(Mar. 28, 1868-Apr. 29, 1937). Born in Chicago, Norman Hapgood graduated from Harvard College in 1890, where he also received his master’s and law degrees in 1893. After a brief stint at a law firm in Chicago, Hapgood worked for the Chicago Evening Post in 1894 and, later, the Milwaukee Sentinel and the New York Evening Post.

A man sits at a desk holding some papers in his hands.
Norman Hapgood, ca. 1907 Credit: Library of Congress View Source

He became editor of Collier’s National Weekly magazine in 1903; under his direction until 1912, it assumed a leading role in several reform movements of the time. He edited Harper’s Weekly magazine from 1913 to 1916. An ardent supporter of Woodrow Wilson’s presidency, he served as ambassador to Denmark for one year in 1919. In the September 1922 edition of Hearst’s International Magazine, he exposed the antisemitic views of Henry Ford in his article, “The Inside Story of Henry Ford’s Jew-Mania,” Part 4. He went on to serve as the magazine’s editor from 1923 to 1925.

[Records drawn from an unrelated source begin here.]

-- ==== Sys2Proof/Laws/Frames.lean ====
section
/-! SUPPORT. Frames and command codes: a built frame reads back (spec/30_encoding.md R100, R101), its bytes by offset, and the
distinctness of the command codes (R104) as the decoders and the dispatch use it. -/

namespace Sys2Proof

open Machine

/-! ## Built frames -/

@[simp] theorem frame_length (dev num cmd : Byte) (pl : List Byte) : (frame dev num cmd pl).length = pl.length + 8 := by
  simp [frame, frameBody]

theorem frame_eq_cons (dev num cmd : Byte) (pl : List Byte) :
    frame dev num cmd pl =
      Config.pSync :: Config.pSync :: Config.pSync :: BitVec.ofNat 8 pl.length :: dev :: num :: cmd ::
        (pl ++ [checksum (frameBody dev num cmd pl)]) := by
  simp [frame, frameBody]

/-- Reading a built frame gives its fields back (R100, R101, R107). -/
theorem parseFrame_frame {dev num cmd : Byte} {pl : List Byte} (h : pl.length ≤ 255) :
    parseFrame (frame dev num cmd pl) = .ok (FrameFields.mk dev num cmd pl) := by
  have hl : (BitVec.ofNat 8 pl.length).toNat = pl.length := by
    rw [BitVec.toNat_ofNat]
    exact Nat.mod_eq_of_lt (by omega)
  rw [frame_eq_cons]
  simp only [parseFrame, ne_eq, not_true_eq_false, or_self, if_false, hl, List.length_append, List.length_singleton,
    List.drop_left', List.take_left', frameBody]

/-- Bytes that read as a frame are the frame built from its fields (R100, R101). -/
theorem frame_of_parseFrame {bytes : List Byte} {f : FrameFields} (h : parseFrame bytes = .ok f) :
    bytes = frame f.dev f.num f.cmd f.pl ∧ f.pl.length ≤ 255 := by
  unfold parseFrame at h
  split at h
  · rename_i s0 s1 s2 len dev num cmd rest
    split at h
    · simp at h
    split at h
    · simp at h
    split at h
    · simp at h
    rename_i h1 h2 h3
    push Not at h1 h2 h3
    simp only [Except.ok.injEq] at h
    subst h
    obtain ⟨rfl, rfl, rfl⟩ := h1
    have hlen : (rest.take len.toNat).length = len.toNat := by
      rw [List.length_take]
      omega
    refine ⟨?_, by simp only [hlen]; have := len.isLt; omega⟩
    rw [frame_eq_cons]
    simp only [frameBody, hlen, BitVec.ofNat_toNat, BitVec.setWidth_eq]
    rw [← h3, List.take_append_drop]
  · simp at h

/-! ## The command codes are distinct -/

theorem Params.Wf.nodup {p : Params} (h : p.Wf) : p.codes.Nodup := h.2.2.2.2.2.2.2.1

/-- The nine GetValues codes in slot order. -/
theorem Params.codes_eq (p : Params) :
    p.codes =
      [p.cmdGv, p.cmdGdt, p.cmdGai] ++ ((List.range 9).map p.cmdVal ++ [p.cmdAef, p.cmdPerr, p.cmdEstate]) := rfl

theorem Params.cmdVal_mem {p : Params} {k : Nat} (hk : k < 9) : p.cmdVal k ∈ (List.range 9).map p.cmdVal :=
  List.mem_map_of_mem (by simpa using hk)

theorem Params.Wf.cmdVal_ne {p : Params} (h : p.Wf) {k : Nat} (hk : k < 9) :
    p.cmdVal k ≠ p.cmdGv ∧ p.cmdVal k ≠ p.cmdGdt ∧ p.cmdVal k ≠ p.cmdGai ∧ p.cmdVal k ≠ p.cmdAef ∧
      p.cmdVal k ≠ p.cmdPerr ∧ p.cmdVal k ≠ p.cmdEstate := by
  have hn := h.nodup
  rw [Params.codes_eq, List.nodup_append'] at hn
  obtain ⟨-, hn, hd⟩ := hn
  rw [List.nodup_append'] at hn
  have hm := Params.cmdVal_mem (p := p) hk
  have h1 : ∀ x ∈ [p.cmdGv, p.cmdGdt, p.cmdGai], p.cmdVal k ≠ x := by
    rintro x hx rfl
    exact hd hx (List.mem_append_left _ hm)
  have h2 : ∀ x ∈ [p.cmdAef, p.cmdPerr, p.cmdEstate], p.cmdVal k ≠ x := by
    rintro x hx rfl
    exact hn.2.2 hm hx
  exact ⟨h1 _ (by simp), h1 _ (by simp), h1 _ (by simp), h2 _ (by simp), h2 _ (by simp), h2 _ (by simp)⟩

theorem Params.Wf.others_nodup {p : Params} (h : p.Wf) :
    [p.cmdGv, p.cmdGdt, p.cmdGai, p.cmdAef, p.cmdPerr, p.cmdEstate].Nodup := by
  have hn := h.nodup
  rw [Params.codes_eq] at hn
  refine List.Nodup.sublist ?_ hn
  exact List.Sublist.append (l₁ := [p.cmdGv, p.cmdGdt, p.cmdGai]) (List.Sublist.refl _) (List.sublist_append_right _ _)

/-- No other code is an error response's (R104). -/
theorem Params.Wf.not_error {p : Params} (h : p.Wf) :
    (p.cmdGv ≠ p.cmdPerr ∧ p.cmdGv ≠ p.cmdEstate) ∧ (p.cmdGdt ≠ p.cmdPerr ∧ p.cmdGdt ≠ p.cmdEstate) ∧
      (p.cmdGai ≠ p.cmdPerr ∧ p.cmdGai ≠ p.cmdEstate) ∧ (p.cmdAef ≠ p.cmdPerr ∧ p.cmdAef ≠ p.cmdEstate) ∧
      p.cmdEstate ≠ p.cmdPerr := by
  have hn := h.others_nodup
  simp only [List.nodup_cons, List.mem_cons, List.not_mem_nil, or_false, not_or] at hn
  obtain ⟨⟨-, -, -, a1, a2⟩, ⟨-, -, b1, b2⟩, ⟨-, c1, c2⟩, ⟨d1, d2⟩, e, -⟩ := hn
  exact ⟨⟨a1, a2⟩, ⟨b1, b2⟩, ⟨c1, c2⟩, ⟨d1, d2⟩, fun h => e h.symm⟩

theorem valSlot_lt {p : Params} {c : Byte} {k : Nat} (h : valSlot p c = some k) : k < 9 ∧ c = p.cmdVal k := by
  refine ⟨?_, ?_⟩
  · simpa [Config.pNSlots] using List.mem_of_find?_eq_some h
  · simpa using List.find?_some h

/-- The code of a slot names that slot (R104). -/
theorem valSlot_cmdVal {p : Params} {k : Nat} (hk : k < 9) : valSlot p (p.cmdVal k) = some k := by
  cases h : valSlot p (p.cmdVal k) with
  | none =>
    have := List.find?_eq_none.1 h k (by simpa [Config.pNSlots] using hk)
    simp at this
  | some j =>
    obtain ⟨hj, he⟩ := valSlot_lt h
    have h1 : BitVec.ofNat 8 k = BitVec.ofNat 8 j := by simpa [Params.cmdVal] using he
    have h2 := congrArg BitVec.toNat h1
    rw [BitVec.toNat_ofNat, BitVec.toNat_ofNat, Nat.mod_eq_of_lt (by omega), Nat.mod_eq_of_lt (by omega)] at h2
    rw [h2]

theorem valSlot_none {p : Params} (c : Byte) (h : ∀ k < 9, c ≠ p.cmdVal k) : valSlot p c = none := by
  cases hv : valSlot p c with
  | none => rfl
  | some k => exact absurd (valSlot_lt hv).2 (h k (valSlot_lt hv).1)

end Sys2Proof
end

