@[simp] theorem whenLive_refuses {s : State} {r : Result} :
    Refuses (whenLive s r) ↔ Refuses r ∨ s.sysLive = false := by
  cases h : s.sysLive <;> simp [h]

/-! ## The operations that refuse nothing -/

theorem sweepEnd_not_refuses (s : State) : ¬ Refuses (sweepEnd s) := by
  unfold sweepEnd
  split
  · simp
  split
  · simp
  split <;> simp

theorem stepDone_not_refuses (ok : Bool) (s : State) : ¬ Refuses (stepDone ok s) := by
  unfold stepDone
  cases s.sqCur with
  | gval =>
    simp only [sweepStep]
    split
    · exact sweepEnd_not_refuses _
    · simp
  | gv | gdt | gai | aef => simp

theorem errorResponse_not_refuses (num : Byte) (s : State) : ¬ Refuses (errorResponse num s) := by
  unfold errorResponse
  split
  · exact stepDone_not_refuses _ _
  · simp

theorem discoveryOutcome_not_refuses (addrs : List Byte) (s : State) : ¬ Refuses (discoveryOutcome addrs s) := by
  unfold discoveryOutcome
  split <;> exact stepDone_not_refuses _ _

theorem storeValue_not_refuses (k : Nat) (num hi lo eb : Byte) (s : State) :
    ¬ Refuses (storeValue k num hi lo eb s) := by
  unfold storeValue
  split
  · exact stepDone_not_refuses _ _
  · simp

theorem matchedReply_not_refuses (num cmd : Byte) (pl : List Byte) (s : State) :
    ¬ Refuses (matchedReply num cmd pl s) := by
  unfold matchedReply
  cases s.sqCur with
  | gv => cases pl <;> exact stepDone_not_refuses _ _
  | gdt => cases pl <;> exact stepDone_not_refuses _ _
  | gai =>
    simp only [activeReply]
    split
    · simp
    · exact discoveryOutcome_not_refuses _ _
  | gval =>
    simp only [valueReply]
    split
    · split
      · exact storeValue_not_refuses _ _ _ _ _ _
      · exact stepDone_not_refuses _ _
    · simp
  | aef => exact stepDone_not_refuses _ _

theorem dispatch_not_refuses (dev num cmd : Byte) (pl : List Byte) (s : State) :
    ¬ Refuses (dispatch dev num cmd pl s) := by
  unfold dispatch
  split
  · exact errorResponse_not_refuses _ _
  split
  · exact errorResponse_not_refuses _ _
  split
  · exact matchedReply_not_refuses _ _ _ _
  · simp

theorem bodyByte_not_refuses (b : Byte) (p : Nat) (s : State) : ¬ Refuses (bodyByte b p s) := by
  unfold bodyByte
  split
  · simp
  split
  · simp
  split
  · simp only [lastByte]
    split
    · exact dispatch_not_refuses _ _ _ _ _
    · simp
  · simp

theorem ingest_not_refuses (b : Byte) (s : State) : ¬ Refuses (ingest b s) := by
  unfold ingest
  split
  · simp
  split
  · simp
  split
  · simp
  · exact bodyByte_not_refuses _ _ _

/-! ## TICK

A request refuses only a block that is not live, and nothing that a TICK does before it changes `sys_live`. -/

theorem requestValue_not_refuses {s : State} (hl : s.sysLive = true) (k : Nat) (n : Byte) :
    ¬ Refuses (requestValue k n s) := by
  simp [requestValue, hl]

theorem issueValue_not_refuses {s : State} (hl : s.sysLive = true) (n : Byte) : ¬ Refuses (issueValue n s) := by
  unfold issueValue
  split
  case h_10 => exact not_refuses_fault _
  all_goals exact requestValue_not_refuses hl _ n

theorem issue_not_refuses {s : State} (hl : s.sysLive = true) (dom : BitVec 5) : ¬ Refuses (issue dom s) := by
  unfold issue
  cases s.sqCur with
  | gv => simp [execTxGetversion, hl]
  | gdt => cases devTarget s <;> simp [execTxGetdevtype, hl]
  | gai => simp [execTxGetactive, hl]
  | gval =>
    cases valTarget s with
    | none => simp
    | some n => exact issueValue_not_refuses hl n
  | aef => simp [execTxAef, hl]
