-- ==== Sys2Proof/Machine/Operands.lean ====
section
/-! DEFINITION. The operand forms beyond plain register and immediate operands: the key index, the glyph address, the
decimal digits, the register range of a block transfer and its effect on I. -/

namespace Sys2Proof.Machine

/-- `KeyIndex(V[x])` (46_keypad.md R150): under MASK the low nibble; under FAULT none when V[x] is above 0x0F. -/
def State.keyIndex (s : State) (x : Nibble) : Option Nibble :=
  if s.cfg.keyIndexPolicy = .fault ∧ 0x0F < (s.getV x).toNat then none
  else some (Fin.ofNat 16 (s.getV x).toNat)

/-- `FONT_BASE + 5 * (V[x] & 0x0F)` (43_index.md R133). -/
def glyphAddress (v : Byte) : Word := BitVec.ofNat 16 (fontBase + 5 * (v &&& 0x0F).toNat)

/-- Hundreds, tens and ones of a byte (48_block_transfer.md R170). -/
def decimalDigits (v : Byte) : List Byte :=
  [BitVec.ofNat 8 (v.toNat / 100), BitVec.ofNat 8 (v.toNat / 10 % 10), BitVec.ofNat 8 (v.toNat % 10)]

/-- The registers 0 to x, inclusive, in ascending order (48_block_transfer.md R171, R172). -/
def regsUpTo (x : Nibble) : List Nibble := allNibbles.take (x.val + 1)

/-- `MemWrite(base + k, 1, V[k])` for each listed register k, in order (48_block_transfer.md R171). -/
def State.storeV (s : State) (base : Nat) : List Nibble → State
  | [] => s
  | k :: ks => (s.writeByte (base + k.val) (s.getV k)).storeV base ks

/-- `V[k] <- MemRead(base + k, 1)` for each listed register k, in order (48_block_transfer.md R172). -/
def State.loadV (s : State) (base : Nat) : List Nibble → State
  | [] => s
  | k :: ks => (s.setV k (s.readByte (base + k.val))).loadV base ks

/-- I after a block transfer of V0 to Vx: unchanged under KEEP, I + x + 1 mod 65536 under ADVANCE
(48_block_transfer.md R173). -/
def blockTransferI (mode : BlockTransferIMode) (i : Word) (x : Nibble) : Word :=
  match mode with
  | .keep => i
  | .advance => i + BitVec.ofNat 16 (x.val + 1)

end Sys2Proof.Machine
end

Hapgood was the largest outside stockholder in the Indianapolis-based Columbia Conserve Company, managed by his brother, William Powers Hapgood. He went to work at the concern in 1932 for a year to help in advertising and publicity, and he also served periodically in an advisory capacity. Columbia was widely known and regarded as a leading example of workplace democracy during the 1920s and 1930s. Norman Hapgood discussed the company and its ideals in his autobiography The Changing Years (1930). He died in New York.